***** Extracted data

/-- The number of a value with its sign flipped. -/
theorem val_flipSign {v : Value} {q : ℚ} (h : v.val = some (.fin q)) : v.flipSign.val = some (.fin (-q)) := by
  rcases Value.val_fin_iff.1 h with ⟨hc, rfl⟩ | ⟨hc, rfl⟩
  · exact Value.val_fin_iff.2 (.inl ⟨hc, neg_zero⟩)
  · refine Value.val_fin_iff.2 (.inr ⟨hc, ?_⟩)
    rw [Value.flipSign_sf, Value.sign, Value.sign, Value.flipSign_s]
    cases v.s <;> simp

/-- Settles O56: SUB adds the negated operand, whose number is `-q`. -/
theorem subRoundsTheExactDifferenceOnce : Obligations.SubRoundsTheExactDifferenceOnce := by
  unfold Obligations.SubRoundsTheExactDifferenceOnce
  intro s p q ha hb hp hq
  obtain ⟨zeros, cancel, rounds⟩ :=
    addValue_spec hp (val_flipSign hq) (busOK_iff_wf.1 ha) (Value.flipSign_wf (busOK_iff_wf.1 hb))
  simp only [promote_flipSign, ← sub_eq_add_neg] at zeros cancel rounds
  have ends : ∀ {v}, addValue (ofBus s.la) (ofBus s.lb).flipSign = some v → exec .sub s = .next (s.withR v) := fun h =>
    (exec_sub_of_busOK ha hb).trans (answerOrNoNaN_of_eq_some h s)
  refine ⟨fun hp0 hq0 => ends (zeros hp0 (by rw [hq0, neg_zero])), fun hp0 hdiff => ends (cancel hp0 hdiff),
    fun hdiff => ?_⟩
  obtain ⟨v, hv, heq⟩ := rounds hdiff
  exact ⟨v, hv, ends heq⟩

/-! ### No underflow in a sum (R194) -/

/-- The smallest subnormal of a wider format is no larger. -/
theorem unit_anti {F G : Format} (heb : F.eb ≤ G.eb) (hmb : F.mb ≤ G.mb) : G.emin - G.mb ≤ F.emin - F.mb := by
  have := bias_mono heb
  simp only [Format.emin]
  omega

/-- The unit of a number other than 0 is no finer than the smallest subnormal of its format (spec/41 R123). -/
theorem unit_le_of_number {v : Value} {q : ℚ} (hv : v.WF) (hval : v.val = some (.fin q)) (hne : v.cls ≠ .zero) :
    v.fmt.emin - v.fmt.mb ≤ v.sf.2 := by
  obtain ⟨hc, -⟩ := finite_of_val_ne_zero hval (mt (eq_zero_iff_cls_zero hv hval).1 hne)
  obtain ⟨-, -, hunit, -⟩ := Value.sf_bounds hv hc
  exact hunit

/-- The common unit of two operands is no finer than the smallest subnormal of the promoted format. -/
theorem unit_le_alignExp {a b : Value} {p q : ℚ} (ha : a.WF) (hb : b.WF) (hp : a.val = some (.fin p))
    (hq : b.val = some (.fin q)) (h : a.cls ≠ .zero ∨ b.cls ≠ .zero) :
    (promote a b).emin - (promote a b).mb ≤ alignExp a b := by
  have hleft : a.cls ≠ .zero → (promote a b).emin - (promote a b).mb ≤ a.sf.2 := fun hne =>
    (unit_anti (le_max_left _ _) (le_max_left _ _)).trans (unit_le_of_number ha hp hne)
  have hright : b.cls ≠ .zero → (promote a b).emin - (promote a b).mb ≤ b.sf.2 := fun hne =>
    (unit_anti (le_max_right _ _) (le_max_right _ _)).trans (unit_le_of_number hb hq hne)
  rw [alignExp]
  split_ifs with hca hcb
  · exact hright (h.resolve_left (not_not.2 hca))
  · exact hleft hca
  · exact le_min (hleft hca) (hright hcb)

theorem eq_zeroOf_of_cls_zero {v : Value} (h : v.cls = .zero) : v = zeroOf v.fmt v.s := by
  obtain ⟨s, e, m, F⟩ := v
  obtain ⟨rfl, rfl⟩ : e = 0 ∧ m = 0 := Value.cls_zero.1 h
  rfl

/-- A multiple of at least the smallest subnormal does not round to zero. -/
theorem roundPack_cls_ne_zero {F : Format} (hF : F.Legal) (s : Bool) {S : Nat} {Q : ℤ} (hS : 0 < S)
    (hQ : F.emin - F.mb ≤ Q) : (roundPack F s S Q).cls ≠ .zero := by
  intro hc
  obtain ⟨-, hfmt, hs, -⟩ := roundPack_spec hF s hS Q
  have hzero := eq_zeroOf_of_cls_zero hc
  rw [hfmt, hs, roundPack_eq_zeroOf_iff hF s hS, roundSig_eq_zero_iff hS] at hzero
  have hlt : (2 : ℚ) ^ (F.emin - F.mb - 1) < 2 ^ Q := zpow_lt_zpow_right₀ one_lt_two (by omega)
  have hle : (2 : ℚ) ^ Q ≤ S * 2 ^ Q := le_mul_of_one_le_left (by positivity) (by exact_mod_cast hS)
  linarith

/-- Settles O54: the sum is a multiple of a unit no finer than the smallest subnormal of the promoted format. -/
theorem nonzeroSumsNeverUnderflow : Obligations.NonzeroSumsNeverUnderflow := by
  unfold Obligations.NonzeroSumsNeverUnderflow
  intro s t p q ha hb hp hq hsum h
  have hA := busOK_iff_wf.1 ha
  have hB := busOK_iff_wf.1 hb
  have hne := cls_ne_zero_of_sum hp hq hA hB hsum
  have hT := mt (alignedSum_eq_zero_iff hp hq).1 hsum
  rw [exec_add_of_busOK ha hb, answerOrNoNaN_of_eq_some (addValue_of_numbers hp hq hne)] at h
  obtain rfl := Host.Outcome.next.inj h
  refine ⟨_, State.withR_r _ _, ?_⟩
  rw [ofBus_toBus (addFinite_wf hA hB).1, addFinite_of_sum hT]
  exact roundPack_cls_ne_zero (promote_legal hA hB) _ (Int.natAbs_pos.2 hT) (unit_le_alignExp hA hB hp hq hne)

**********

What is wanted is every line above, written out exactly.

Final answer:
/-- The number of a value with its sign flipped. -/
theorem val_flipSign {v : Value} {q : ℚ} (h : v.val = some (.fin q)) : v.flipSign.val = some (.fin (-q)) := by
  rcases Value.val_fin_iff.1 h with ⟨hc, rfl⟩ | ⟨hc, rfl⟩
  · exact Value.val_fin_iff.2 (.inl ⟨hc, neg_zero⟩)
  · refine Value.val_fin_iff.2 (.inr ⟨hc, ?_⟩)
    rw [Value.flipSign_sf, Value.sign, Value.sign, Value.flipSign_s]
    cases v.s <;> simp

/-- Settles O56: SUB adds the negated operand, whose number is `-q`. -/
theorem subRoundsTheExactDifferenceOnce : Obligations.SubRoundsTheExactDifferenceOnce := by
  unfold Obligations.SubRoundsTheExactDifferenceOnce
  intro s p q ha hb hp hq
  obtain ⟨zeros, cancel, rounds⟩ :=
    addValue_spec hp (val_flipSign hq) (busOK_iff_wf.1 ha) (Value.flipSign_wf (busOK_iff_wf.1 hb))
  simp only [promote_flipSign, ← sub_eq_add_neg] at zeros cancel rounds
  have ends : ∀ {v}, addValue (ofBus s.la) (ofBus s.lb).flipSign = some v → exec .sub s = .next (s.withR v) := fun h =>
    (exec_sub_of_busOK ha hb).trans (answerOrNoNaN_of_eq_some h s)
  refine ⟨fun hp0 hq0 => ends (zeros hp0 (by rw [hq0, neg_zero])), fun hp0 hdiff => ends (cancel hp0 hdiff),
    fun hdiff => ?_⟩
  obtain ⟨v, hv, heq⟩ := rounds hdiff
  exact ⟨v, hv, ends heq⟩

/-! ### No underflow in a sum (R194) -/

/-- The smallest subnormal of a wider format is no larger. -/
theorem unit_anti {F G : Format} (heb : F.eb ≤ G.eb) (hmb : F.mb ≤ G.mb) : G.emin - G.mb ≤ F.emin - F.mb := by
  have := bias_mono heb
  simp only [Format.emin]
  omega

/-- The unit of a number other than 0 is no finer than the smallest subnormal of its format (spec/41 R123). -/
theorem unit_le_of_number {v : Value} {q : ℚ} (hv : v.WF) (hval : v.val = some (.fin q)) (hne : v.cls ≠ .zero) :
    v.fmt.emin - v.fmt.mb ≤ v.sf.2 := by
  obtain ⟨hc, -⟩ := finite_of_val_ne_zero hval (mt (eq_zero_iff_cls_zero hv hval).1 hne)
  obtain ⟨-, -, hunit, -⟩ := Value.sf_bounds hv hc
  exact hunit

/-- The common unit of two operands is no finer than the smallest subnormal of the promoted format. -/
theorem unit_le_alignExp {a b : Value} {p q : ℚ} (ha : a.WF) (hb : b.WF) (hp : a.val = some (.fin p))
    (hq : b.val = some (.fin q)) (h : a.cls ≠ .zero ∨ b.cls ≠ .zero) :
    (promote a b).emin - (promote a b).mb ≤ alignExp a b := by
  have hleft : a.cls ≠ .zero → (promote a b).emin - (promote a b).mb ≤ a.sf.2 := fun hne =>
    (unit_anti (le_max_left _ _) (le_max_left _ _)).trans (unit_le_of_number ha hp hne)
  have hright : b.cls ≠ .zero → (promote a b).emin - (promote a b).mb ≤ b.sf.2 := fun hne =>
    (unit_anti (le_max_right _ _) (le_max_right _ _)).trans (unit_le_of_number hb hq hne)
  rw [alignExp]
  split_ifs with hca hcb
  · exact hright (h.resolve_left (not_not.2 hca))
  · exact hleft hca
  · exact le_min (hleft hca) (hright hcb)

theorem eq_zeroOf_of_cls_zero {v : Value} (h : v.cls = .zero) : v = zeroOf v.fmt v.s := by
  obtain ⟨s, e, m, F⟩ := v
  obtain ⟨rfl, rfl⟩ : e = 0 ∧ m = 0 := Value.cls_zero.1 h
  rfl

/-- A multiple of at least the smallest subnormal does not round to zero. -/
theorem roundPack_cls_ne_zero {F : Format} (hF : F.Legal) (s : Bool) {S : Nat} {Q : ℤ} (hS : 0 < S)
    (hQ : F.emin - F.mb ≤ Q) : (roundPack F s S Q).cls ≠ .zero := by
  intro hc
  obtain ⟨-, hfmt, hs, -⟩ := roundPack_spec hF s hS Q
  have hzero := eq_zeroOf_of_cls_zero hc
  rw [hfmt, hs, roundPack_eq_zeroOf_iff hF s hS, roundSig_eq_zero_iff hS] at hzero
  have hlt : (2 : ℚ) ^ (F.emin - F.mb - 1) < 2 ^ Q := zpow_lt_zpow_right₀ one_lt_two (by omega)
  have hle : (2 : ℚ) ^ Q ≤ S * 2 ^ Q := le_mul_of_one_le_left (by positivity) (by exact_mod_cast hS)
  linarith

/-- Settles O54: the sum is a multiple of a unit no finer than the smallest subnormal of the promoted format. -/
theorem nonzeroSumsNeverUnderflow : Obligations.NonzeroSumsNeverUnderflow := by
  unfold Obligations.NonzeroSumsNeverUnderflow
  intro s t p q ha hb hp hq hsum h
  have hA := busOK_iff_wf.1 ha
  have hB := busOK_iff_wf.1 hb
  have hne := cls_ne_zero_of_sum hp hq hA hB hsum
  have hT := mt (alignedSum_eq_zero_iff hp hq).1 hsum
  rw [exec_add_of_busOK ha hb, answerOrNoNaN_of_eq_some (addValue_of_numbers hp hq hne)] at h
  obtain rfl := Host.Outcome.next.inj h
  refine ⟨_, State.withR_r _ _, ?_⟩
  rw [ofBus_toBus (addFinite_wf hA hB).1, addFinite_of_sum hT]
  exact roundPack_cls_ne_zero (promote_legal hA hB) _ (Int.natAbs_pos.2 hT) (unit_le_alignExp hA hB hp hq hne)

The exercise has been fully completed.